How This Monetary Experiment Will End
In its optimal state, credit creates sufficient growth to pay society’s constantly compounding debts. When unable to do so, debt is paid by borrowing against future growth and in capitalism’s end game, aggregate debt exponentially expands until it can no longer be repaid except by exponentially depreciating paper money.
In 2010, in Will the US Devalue the Dollar, I wrote: “… Today, the US, the world’s largest debtor, can no longer pay what it owes except by rolling its debt forward and borrowing more in what the late economist Hyman Minsky called ponzi-financing, financing common in the final stages of mature capital systems.”

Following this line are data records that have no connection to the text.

-- ==== Sys2Proof/Machine/Flags.lean ====
section
/-! DEFINITION. The flag register's layout (R29), the flag hook (R150, R151), signed overflow (R10, R149), and the ALU: for
each operation its result, its write enable and the new FLAGS (R148). -/

namespace Sys2Proof.Machine

/-! ## FLAGS (R29) -/

/-- Bit 7 of FLAGS: overflow (R29). -/
def flagOF (f : Byte) : Bool := f.getLsbD 7

/-- Bit 6 of FLAGS: carry or borrow (R29). -/
def flagCF (f : Byte) : Bool := f.getLsbD 6

/-- Bit 5 of FLAGS: zero (R29). -/
def flagZF (f : Byte) : Bool := f.getLsbD 5

/-- Bit 4 of FLAGS: parity (R29). -/
def flagPF (f : Byte) : Bool := f.getLsbD 4

/-- Bit 3 of FLAGS: sign (R29). -/
def flagSF (f : Byte) : Bool := f.getLsbD 3

/-- Bits 2..0 of FLAGS, unused and always zero (R29). -/
def flagReserved (f : Byte) : BitVec 3 := f.extractLsb' 0 3

/-- FLAGS with the five flags given and bits 2..0 as they were in `f` (R29, R150). -/
def packFlags (f : Byte) (o c z p g : Bool) : Byte :=
  BitVec.ofBool o ++ BitVec.ofBool c ++ BitVec.ofBool z ++ BitVec.ofBool p ++ BitVec.ofBool g ++ flagReserved f

/-- The number of 1 bits in a byte (R9). -/
def popcount (v : Byte) : Nat := ((List.range 8).map fun k => (v.getLsbD k).toNat).sum

/-- Parity: 1 when the number of set bits is even (R151). -/
def parity (v : Byte) : Bool := popcount v % 2 == 0

/-- The flag hook `set_flags(r, carry, overflow, logical)` (R150). -/
def hook (f r : Byte) (carry overflow logical : Bool) : Byte :=
  packFlags f (!logical && overflow) (!logical && carry) (r == 0) (parity r) (r.getLsbD 7)

/-! ## Signed overflow (R10, R149) -/

/-- The two's-complement reading of a byte (R10). -/
def signed8 (v : Byte) : Int := if v.toNat ≥ 128 then (v.toNat : Int) - 256 else v.toNat

/-- `add_ov`: the true signed sum leaves [-128, 127] (R149). -/
def addOv (d s : Byte) : Bool := !decide (-128 ≤ signed8 d + signed8 s ∧ signed8 d + signed8 s ≤ 127)

/-- `sub_ov`: the true signed difference leaves [-128, 127] (R149). -/
def subOv (d s : Byte) : Bool := !decide (-128 ≤ signed8 d - signed8 s ∧ signed8 d - signed8 s ≤ 127)

/-! ## The ALU (R148) -/

/-- The ALU's outputs: the result, the destination write enable, and FLAGS after the operation (R148). -/
structure AluOut where
  result : Byte
  wen : Bool
  flags : Byte
  deriving DecidableEq, Repr

/-- ADD (R171). -/
def aluAdd (d s f : Byte) : AluOut :=
  let sum := d.toNat + s.toNat
  let r := BitVec.ofNat 8 sum
  { result := r, wen := true, flags := hook f r (decide (sum > 255)) (addOv d s) false }

/-- SUB: the difference, the borrow as carry, the signed overflow; `wen` tells `sub` from `cmp` (R172, R173). -/
def aluSub (wen : Bool) (d s f : Byte) : AluOut :=
  let r := d - s
  { result := r, wen := wen, flags := hook f r (decide (d.toNat < s.toNat)) (subOv d s) false }

/-- AND: a logical operation, so CF and OF are forced to 0 (R174). -/
def aluAnd (d s f : Byte) : AluOut :=
  let r := d &&& s
  { result := r, wen := true, flags := hook f r false false true }

/-- OR: a logical operation, so CF and OF are forced to 0 (R175). -/
def aluOr (d s f : Byte) : AluOut :=
  let r := d ||| s
  { result := r, wen := true, flags := hook f r false false true }

/-- PASS: the source unchanged, no flag written (R176). -/
def aluPass (s f : Byte) : AluOut := { result := s, wen := true, flags := f }

/-- INC: CF is kept by passing the old CF as carry (R201). -/
def aluInc (d f : Byte) : AluOut :=
  let r := d + 1
  { result := r, wen := true, flags := hook f r (flagCF f) (addOv d 1) false }

/-- DEC: CF is kept by passing the old CF as carry (R202). -/
def aluDec (d f : Byte) : AluOut :=
  let r := d - 1
  { result := r, wen := true, flags := hook f r (flagCF f) (subOv d 1) false }

/-- NOT: the complement, no flag written (R203). -/
def aluNot (d f : Byte) : AluOut := { result := ~~~d, wen := true, flags := f }

/-- SHR: carry is the old bit 0 and overflow the old bit 7 (R204). -/
def aluShr (d f : Byte) : AluOut :=
  let r := d >>> 1
  { result := r, wen := true, flags := hook f r (d.getLsbD 0) (d.getLsbD 7) false }

/-- SHL: carry is the old bit 7 and overflow that carry xor the new bit 7 (R205, C1). -/
def aluShl (d f : Byte) : AluOut :=
  let r := d <<< 1
  let c := d.getLsbD 7
  { result := r, wen := true, flags := hook f r c (c ^^ r.getLsbD 7) false }

/-! ## Jump conditions (R230) -/

/-- `taken(c, F)` (R230). -/
def taken : JumpOp → Byte → Bool
  | .jmp, _ => true
  | .jz, f => flagZF f
  | .js, f => flagSF f
  | .jc, f => flagCF f
  | .jo, f => flagOF f
  | .jp, f => flagPF f

end Sys2Proof.Machine
end

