-- ==== Sys2Proof/Machine/Binary.lean ====
section
/-! DEFINITION. The meanings of the binary instructions (41_binary.md). Each reads all its operands before it writes
(R170). -/

namespace Sys2Proof.Machine

/-- `add dst, src` (R171). -/
def execAdd (d src : Operand) (s : State) : Result :=
  commit (binarySize d src) d (aluAdd (readOperand s d) (readOperand s src) s.flags) s

/-- `sub dst, src` (R172). -/
def execSub (d src : Operand) (s : State) : Result :=
  commit (binarySize d src) d (aluSub true (readOperand s d) (readOperand s src) s.flags) s

/-- `cmp dst, src`: the flags of `sub`, and no write (R173). -/
def execCmp (d src : Operand) (s : State) : Result :=
  commit (binarySize d src) d (aluSub false (readOperand s d) (readOperand s src) s.flags) s

/-- `and dst, src` (R174). -/
def execAnd (d src : Operand) (s : State) : Result :=
  commit (binarySize d src) d (aluAnd (readOperand s d) (readOperand s src) s.flags) s

/-- `or dst, src` (R175). -/
def execOr (d src : Operand) (s : State) : Result :=
  commit (binarySize d src) d (aluOr (readOperand s d) (readOperand s src) s.flags) s

/-- `mov dst, src`: the destination is written but not read (R176). -/
def execMov (d src : Operand) (s : State) : Result :=
  commit (binarySize d src) d (aluPass (readOperand s src) s.flags) s

end Sys2Proof.Machine
end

“… the United States government and its agencies have, by far, the largest pile-up of interest-bearing debts ($15.6 trillion), the largest accumulation of unsecured obligations (over $60 trillion), the largest yearly deficit ($1.6 trillion), and the greatest indebtedness to the rest of the world ($4.8 trillion).”
Martin D. Weiss, www.moneyandmarkets.com, 2010
Four years later in 2014, the aggregate amount of US debt is now $17.2 trillion of which the Federal Reserve has become the largest buyer; as China, for years the largest buyer of US debt, is losing its appetite for America’s increasingly suspect IOUs.